** Problem description **
Select and copy out every line in the records containing "Erasing".

(Dataset entries)
>>

-- ==== Sys2Proof/Laws/Table.lean ====
section
/-!
SUPPORT. The laws of the tables of the part: reading after writing, and that writing keeps the canonical form, in which
equal tables are equal data.
-/

namespace Sys2Proof.Machine

variable {α : Type}

/-! ### Reading after writing -/

/-- The empty table reads as the reset value everywhere. -/
@[simp] theorem Table.get_nil (d : α) (k : Nat) : Table.get d [] k = d := rfl

/-- Erasing an entry leaves every other one. -/
theorem Table.get_erase_ne (d : α) (t : Table α) {j k : Nat} (h : j ≠ k) :
    Table.get d (Table.erase k t) j = Table.get d t j := by
  induction t with
  | nil => rfl
  | cons cell rest ih =>
    obtain ⟨i, v⟩ := cell
    by_cases hik : i = k
    · subst hik
      have hji : i ≠ j := fun e => h e.symm
      simpa [Table.erase, Table.get, hji] using ih
    · have hf : Table.erase k ((i, v) :: rest) = (i, v) :: Table.erase k rest := by simp [Table.erase, hik]
      rw [hf]
      simp [Table.get, ih]

/-- An erased entry reads as the reset value. -/
theorem Table.get_erase_self (d : α) (t : Table α) (k : Nat) : Table.get d (Table.erase k t) k = d := by
  induction t with
  | nil => rfl
  | cons cell rest ih =>
    obtain ⟨i, v⟩ := cell
    by_cases hik : i = k
    · simpa [Table.erase, hik] using ih
    · have hf : Table.erase k ((i, v) :: rest) = (i, v) :: Table.erase k rest := by simp [Table.erase, hik]
      rw [hf]
      simp [Table.get, hik, ih]

/-- An entry listed in a table that lists none under its number reads as listed. -/
theorem Table.get_insert (d : α) (t : Table α) (k : Nat) (v : α) (j : Nat)
    (free : ∀ cell ∈ t, cell.1 ≠ k) : Table.get d (Table.insert k v t) j = if k = j then v else Table.get d t j := by
  induction t with
  | nil => simp [Table.insert, Table.get]
  | cons cell rest ih =>
    obtain ⟨i, w⟩ := cell
    have hik : i ≠ k := free (i, w) (by simp)
    have ih' := ih fun c hc => free c (by simp [hc])
    by_cases hlt : k < i
    · simp [Table.insert, hlt, Table.get]
    · by_cases hij : i = j
      · subst hij
        simp [Table.insert, hlt, Table.get, hik.symm]
      · simp [Table.insert, hlt, Table.get, hij, ih']

/-- What is read after one entry has been written. -/
@[simp] theorem Table.get_set [DecidableEq α] (d : α) (t : Table α) (k : Nat) (v : α) (j : Nat) :
    Table.get d (Table.set d t k v) j = if j = k then v else Table.get d t j := by
  unfold Table.set
  by_cases hv : v = d
  · by_cases hjk : j = k
    · simp [hv, hjk, Table.get_erase_self]
    · simp [hv, hjk, Table.get_erase_ne d t hjk]
  · have free : ∀ cell ∈ Table.erase k t, cell.1 ≠ k := by
      intro cell hc
      simpa using (List.mem_filter.mp hc).2
    by_cases hjk : j = k
    · subst hjk
      simp [hv, Table.get_insert d _ j v j free]
    · have hkj : k ≠ j := fun e => hjk e.symm
      simp [hv, Table.get_insert d _ k v j free, hjk, hkj, Table.get_erase_ne d t hjk]

/-- A number that is not listed reads as the reset value. -/
theorem Table.get_unlisted (d : α) {t : Table α} {k : Nat} (h : k ∉ t.map Prod.fst) : Table.get d t k = d := by
  induction t with
  | nil => rfl
  | cons cell rest ih =>
    obtain ⟨i, v⟩ := cell
    simp only [List.map_cons, List.mem_cons, not_or] at h
    have hik : i ≠ k := fun e => h.1 e.symm
    simpa [Table.get, hik] using ih h.2

/-! ### The canonical form -/

/-- A canonical tail stays canonical from a lower bound. -/
theorem Table.canonicalFrom_mono [DecidableEq α] (d : α) {low high : Nat} {t : Table α} (h : low ≤ high)
    (hc : Table.canonicalFrom d high t = true) : Table.canonicalFrom d low t = true := by
  cases t with
  | nil => rfl
  | cons cell rest =>
    obtain ⟨i, v⟩ := cell
    simp only [Table.canonicalFrom, Bool.and_eq_true, decide_eq_true_eq] at hc ⊢
    exact ⟨⟨le_trans h hc.1.1, hc.1.2⟩, hc.2⟩

/-- Erasing keeps the canonical form. -/
theorem Table.canonicalFrom_erase [DecidableEq α] (d : α) (k : Nat) {low : Nat} {t : Table α}
    (hc : Table.canonicalFrom d low t = true) : Table.canonicalFrom d low (Table.erase k t) = true := by
  induction t generalizing low with
  | nil => rfl
  | cons cell rest ih =>
    obtain ⟨i, v⟩ := cell
    simp only [Table.canonicalFrom, Bool.and_eq_true, decide_eq_true_eq] at hc
    by_cases hik : i = k
    · have hf : Table.erase k ((i, v) :: rest) = Table.erase k rest := by simp [Table.erase, hik]
      rw [hf]
      exact ih (Table.canonicalFrom_mono d (by omega) hc.2)
    · have hf : Table.erase k ((i, v) :: rest) = (i, v) :: Table.erase k rest := by simp [Table.erase, hik]
      rw [hf]
      simp only [Table.canonicalFrom, Bool.and_eq_true, decide_eq_true_eq]
      exact ⟨hc.1, ih hc.2⟩

/-- Listing an entry that differs from the reset value keeps the canonical form. -/
theorem Table.canonicalFrom_insert [DecidableEq α] (d : α) {k low : Nat} {v : α} {t : Table α} (hv : v ≠ d)
    (hk : low ≤ k) (free : ∀ cell ∈ t, cell.1 ≠ k) (hc : Table.canonicalFrom d low t = true) :
    Table.canonicalFrom d low (Table.insert k v t) = true := by
  induction t generalizing low with
  | nil => simp [Table.insert, Table.canonicalFrom, hv, hk]
  | cons cell rest ih =>
    obtain ⟨i, w⟩ := cell
    have hik : i ≠ k := free (i, w) (by simp)
    simp only [Table.canonicalFrom, Bool.and_eq_true, decide_eq_true_eq] at hc
    by_cases hlt : k < i
    · simp only [Table.insert, hlt, if_true, Table.canonicalFrom, Bool.and_eq_true, decide_eq_true_eq]
      exact ⟨⟨hk, hv⟩, ⟨by omega, hc.1.2⟩, hc.2⟩
    · simp only [Table.insert, hlt, if_false, Table.canonicalFrom, Bool.and_eq_true, decide_eq_true_eq]
      exact ⟨hc.1, ih (by omega) (fun c h => free c (by simp [h])) hc.2⟩

/-- Writing an entry keeps the canonical form. -/
theorem Table.canonical_set [DecidableEq α] (d : α) {t : Table α} (k : Nat) (v : α)
    (hc : Table.canonical d t = true) : Table.canonical d (Table.set d t k v) = true := by
  unfold Table.set
  split
  · exact Table.canonicalFrom_erase d k hc
  · rename_i hv
    exact Table.canonicalFrom_insert d hv (Nat.zero_le k)
      (fun cell h => by simpa using (List.mem_filter.mp h).2) (Table.canonicalFrom_erase d k hc)

/-- Changing every entry by a function that gives no reset value keeps the canonical form. -/
theorem Table.canonicalFrom_map [DecidableEq α] (d : α) (f : α → α) (hf : ∀ v, v ≠ d → f v ≠ d) {low : Nat}
    {t : Table α} (hc : Table.canonicalFrom d low t = true) :
    Table.canonicalFrom d low (t.map fun cell => (cell.1, f cell.2)) = true := by
  induction t generalizing low with
  | nil => rfl
  | cons cell rest ih =>
    obtain ⟨i, v⟩ := cell
    simp only [Table.canonicalFrom, Bool.and_eq_true, decide_eq_true_eq] at hc
    simp only [List.map_cons, Table.canonicalFrom, Bool.and_eq_true, decide_eq_true_eq]
    exact ⟨⟨hc.1.1, hf v hc.1.2⟩, ih hc.2⟩

/-- What is read after every entry has been changed by a function that keeps the reset value. -/
theorem Table.get_map (d : α) (f : α → α) (hd : f d = d) (t : Table α) (k : Nat) :
    Table.get d (t.map fun cell => (cell.1, f cell.2)) k = f (Table.get d t k) := by
  induction t with
  | nil => exact hd.symm
  | cons cell rest ih =>
    obtain ⟨i, v⟩ := cell
    by_cases h : i = k <;> simp [Table.get, h, ih]

/-- In a canonical table no number below the bound is listed, so it reads as the reset value. -/
theorem Table.get_below [DecidableEq α] (d : α) {low k : Nat} {t : Table α} (hk : k < low)
    (hc : Table.canonicalFrom d low t = true) : Table.get d t k = d := by
  induction t generalizing low with
  | nil => rfl
  | cons cell rest ih =>
    obtain ⟨i, v⟩ := cell
    simp only [Table.canonicalFrom, Bool.and_eq_true, decide_eq_true_eq] at hc
    have hik : i ≠ k := by omega
    simpa [Table.get, hik] using ih (low := i + 1) (by omega) hc.2

/-- Canonical tables that read alike are equal data. -/
theorem Table.ext_canonicalFrom [DecidableEq α] (d : α) {low : Nat} {t u : Table α}
    (ht : Table.canonicalFrom d low t = true) (hu : Table.canonicalFrom d low u = true)
    (h : ∀ k, Table.get d t k = Table.get d u k) : t = u := by
  induction t generalizing low u with
  | nil =>
    cases u with
    | nil => rfl
    | cons cell rest =>
      obtain ⟨i, v⟩ := cell
      simp only [Table.canonicalFrom, Bool.and_eq_true, decide_eq_true_eq] at hu
      have := h i
      simp [Table.get] at this
      exact absurd this.symm hu.1.2
  | cons cell rest ih =>
    obtain ⟨i, v⟩ := cell
    simp only [Table.canonicalFrom, Bool.and_eq_true, decide_eq_true_eq] at ht
    cases u with
    | nil =>
      have := h i
      simp [Table.get] at this
      exact absurd this ht.1.2
    | cons cell' rest' =>
      obtain ⟨j, w⟩ := cell'
      simp only [Table.canonicalFrom, Bool.and_eq_true, decide_eq_true_eq] at hu
      have hij : i = j := by
        rcases Nat.lt_trichotomy i j with hlt | heq | hgt
        · have := h i
          have hji : j ≠ i := by omega
          rw [Table.get, if_pos rfl, Table.get, if_neg hji,
            Table.get_below d (by omega : i < j + 1) hu.2] at this
          exact absurd this ht.1.2
        · exact heq
        · have := h j
          have hne : i ≠ j := by omega
          rw [Table.get, if_neg hne, Table.get_below d (by omega : j < i + 1) ht.2, Table.get, if_pos rfl] at this
          exact absurd this.symm hu.1.2
      subst hij
      have hv : v = w := by simpa [Table.get] using h i
      subst hv
      congr 1
      refine ih ht.2 hu.2 fun k => ?_
      by_cases hik : i = k
      · subst hik
        rw [Table.get_below d (Nat.lt_succ_self i) ht.2, Table.get_below d (Nat.lt_succ_self i) hu.2]
      · have := h k
        simpa [Table.get, hik] using this

end Sys2Proof.Machine
end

<<

** Written solution **
/-- Erasing an entry leaves every other one. -/
/-- Erasing keeps the canonical form. -/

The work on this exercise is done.